MEGIDDO JUNCTION - A Palestinian car bomb exploded next to a passenger bus packed with civilians and soldiers in northern Israel yesterday, killing at least 17 people and wounding about 40.
The blast, which followed two days of talks between United States CIA director George Tenet and Palestinian and Israeli leaders, represented a serious setback to international efforts to end 20 months of Israeli-Palestinian violence.
The militant Palestinian group Islamic Jihad, in a telephone call to al-Manar television station in Lebanon, claimed responsibility for the attack near Mount Megiddo, or Armageddon, the Greek version of the site's Hebrew name.
The car blew up during the morning rush hour next to a stationary bus at a bus stop at the main Megiddo road junction. The bus was on its way from Tel Aviv to Tiberias by the Sea of Galilee.
A chunk of mangled metal was all that remained of the car-bomb and the bus. The explosion sprayed body parts and debris for hundreds of metres across a main highway.
Security sources said 16 people had been killed in the blast, a few kilometres from the "green line" border with the West Bank.
"I could not get near the bus, it was too hot. We pulled casualties away from the bus. Personnel came out of the nearby prison.

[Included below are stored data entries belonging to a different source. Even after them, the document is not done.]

-- ==== Sys2Proof/Machine/Checksum.lean ====
section
/-! DEFINITION. CRC-16/X.25 as functions over byte sequences (41_crc.md R100 to R104): the reflected register form the block
computes, the parametric definition of R102, the tag and its verification. -/

namespace Sys2Proof.Machine

/-- The initial value 0xFFFF (R100). -/
abbrev crcInitial : Crc16 := 0xFFFF

/-- One of the eight shifts of `crc_step` (R101): right shift, and XOR 0x8408 when the bit shifted out is 1. -/
def crcShift (c : Crc16) : Crc16 := if c.getLsbD 0 then (c >>> 1) ^^^ 0x8408 else c >>> 1

/-- `n` shifts (R101: "repeat 8 times"). -/
def crcShifts : Nat → Crc16 → Crc16
  | 0, c => c
  | n + 1, c => crcShifts n (crcShift c)

/-- `crc_step` (R101). -/
def crcStep (c : Crc16) (b : Byte) : Crc16 := crcShifts 8 (c ^^^ b.setWidth 16)

/-- `crc_reg` (R101): `crc_step` folded over a byte sequence. -/
def crcReg (c : Crc16) (bs : List Byte) : Crc16 := bs.foldl crcStep c

/-- `crc16_x25` (R103). -/
def crc16X25 (bs : List Byte) : Crc16 := crcReg crcInitial bs ^^^ 0xFFFF

/-- `checksum`: the 2-byte tag (R103). -/
def checksum (bs : List Byte) : List Byte := tagBytes (crc16X25 bs)

/-- `verify` (R104). -/
def verify (x : List Byte) : Except BufferError (List Byte) :=
  if x.length < 2 then .error (.protocol .short)
  else
    let p := x.take (x.length - 2)
    let t := x.drop (x.length - 2)
    if t ≠ checksum p then .error (.checksum t (checksum p)) else .ok p

/-- One shift of `crc_param` (R102): left, and XOR 0x1021 when the bit shifted out is 1. -/
def crcParamShift (r : Crc16) : Crc16 := if r.getLsbD 15 then (r <<< 1) ^^^ 0x1021 else r <<< 1

/-- `n` shifts of `crc_param` (R102). -/
def crcParamShifts : Nat → Crc16 → Crc16
  | 0, r => r
  | n + 1, r => crcParamShifts n (crcParamShift r)

/-- The body of `crc_param`'s loop over the bytes (R102): the byte reversed enters at the top. -/
def crcParamStep (r : Crc16) (b : Byte) : Crc16 :=
  crcParamShifts 8 (r ^^^ (b.reverse.setWidth 16 <<< 8))

/-- `crc_param`, the CRC from the parameters of R100 (R102). -/
def crcParam (bs : List Byte) : Crc16 := (bs.foldl crcParamStep crcInitial).reverse ^^^ 0xFFFF

end Sys2Proof.Machine
end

We started to deal with the injured - there were many soldiers," said Ogen Drori, a 25-year-old medic.
The resurgence of Palestinian suicide bombings follows an Israeli military offensive in the West Bank that Israel said was intended to halt such attacks.
"This is a very serious terrorist attack. There are many casualties, including fatalities," regional police commander Dov Rutsky told Israel Radio.
"Initial indications at the scene are that the explosion occurred at the bus' flank. It was a car bomb."
Three bodies in olive-drab uniforms lay in front of the wreckage, surrounded by emergency crews and police sappers checking the area for more bombs.
It was not clear how many of the dead were soldiers and how many were civilians.
The blast was only a few kilometres from the West Bank city of Jenin, scene of some of the heaviest fighting during the recent Israeli military offensive.
Israel's security cabinet later convened for a meeting that had been scheduled before the blast.
It was likely to become a forum for Prime Minister Ariel Sharon, due to hold White House talks with President George W. Bush next week, and senior ministers to discuss how to respond to the attack.
An official in Sharon's office called the bombing "another cowardly act of terror by the Palestinians, showing again that murder and the Palestinian Authority are indistinguishable".
Ahmed Abdel-Rahman, an aide to Palestinian President Yasser Arafat, blamed the attack on the "continued Israeli occupation of Palestinian areas".
Abdel-Rahman said Israeli invasions into Palestinian territories had made it impossible for the authority to carry out its security duties.
Tenet, the director of the CIA, has been leading the latest diplomatic drive to halt the violence, in which at least 1379 Palestinians and 486 Israelis had been killed before yesterday's attack.
He discussed reforms of the Palestinian security forces with Arafat in the West Bank city of Ramallah. Arafat proposed amalgamating nine key Palestinian Authority security services into three agencies.
"He [Tenet] came to evaluate the rebuilding of the security branches and the situation on the ground as part of American efforts to move in parallel on security and political tracks," said Arafat adviser Nabil Abu Rdainah.
"President Arafat is reviewing several plans for reorganising the security forces but nothing is confirmed yet."
The proposal, which one official said was likely to be approved "shortly", called for agencies responsible for presidential security, general security and internal security and intelligence to be set up. All three would report to Arafat.
Israel has made any resumption of peace negotiations with the Palestinians conditional on an end to suicide attacks and on wide-ranging reforms within Arafat's Palestinian Authority.
Sharon, who met Tenet earlier, is expected to repeat the demands when he meets Bush, a month after a previous visit was cut short by a suicide bombing near Tel Aviv in which 15 Israelis died.
Sharon's meeting with Bush will follow the US President's talks on Saturday with Egyptian President Hosni Mubarak at Camp David, with a possible Middle East summit on the horizon.
White House spokesman Ari Fleischer said Bush would "determine if there's any additional actions the US needs to or should potentially take."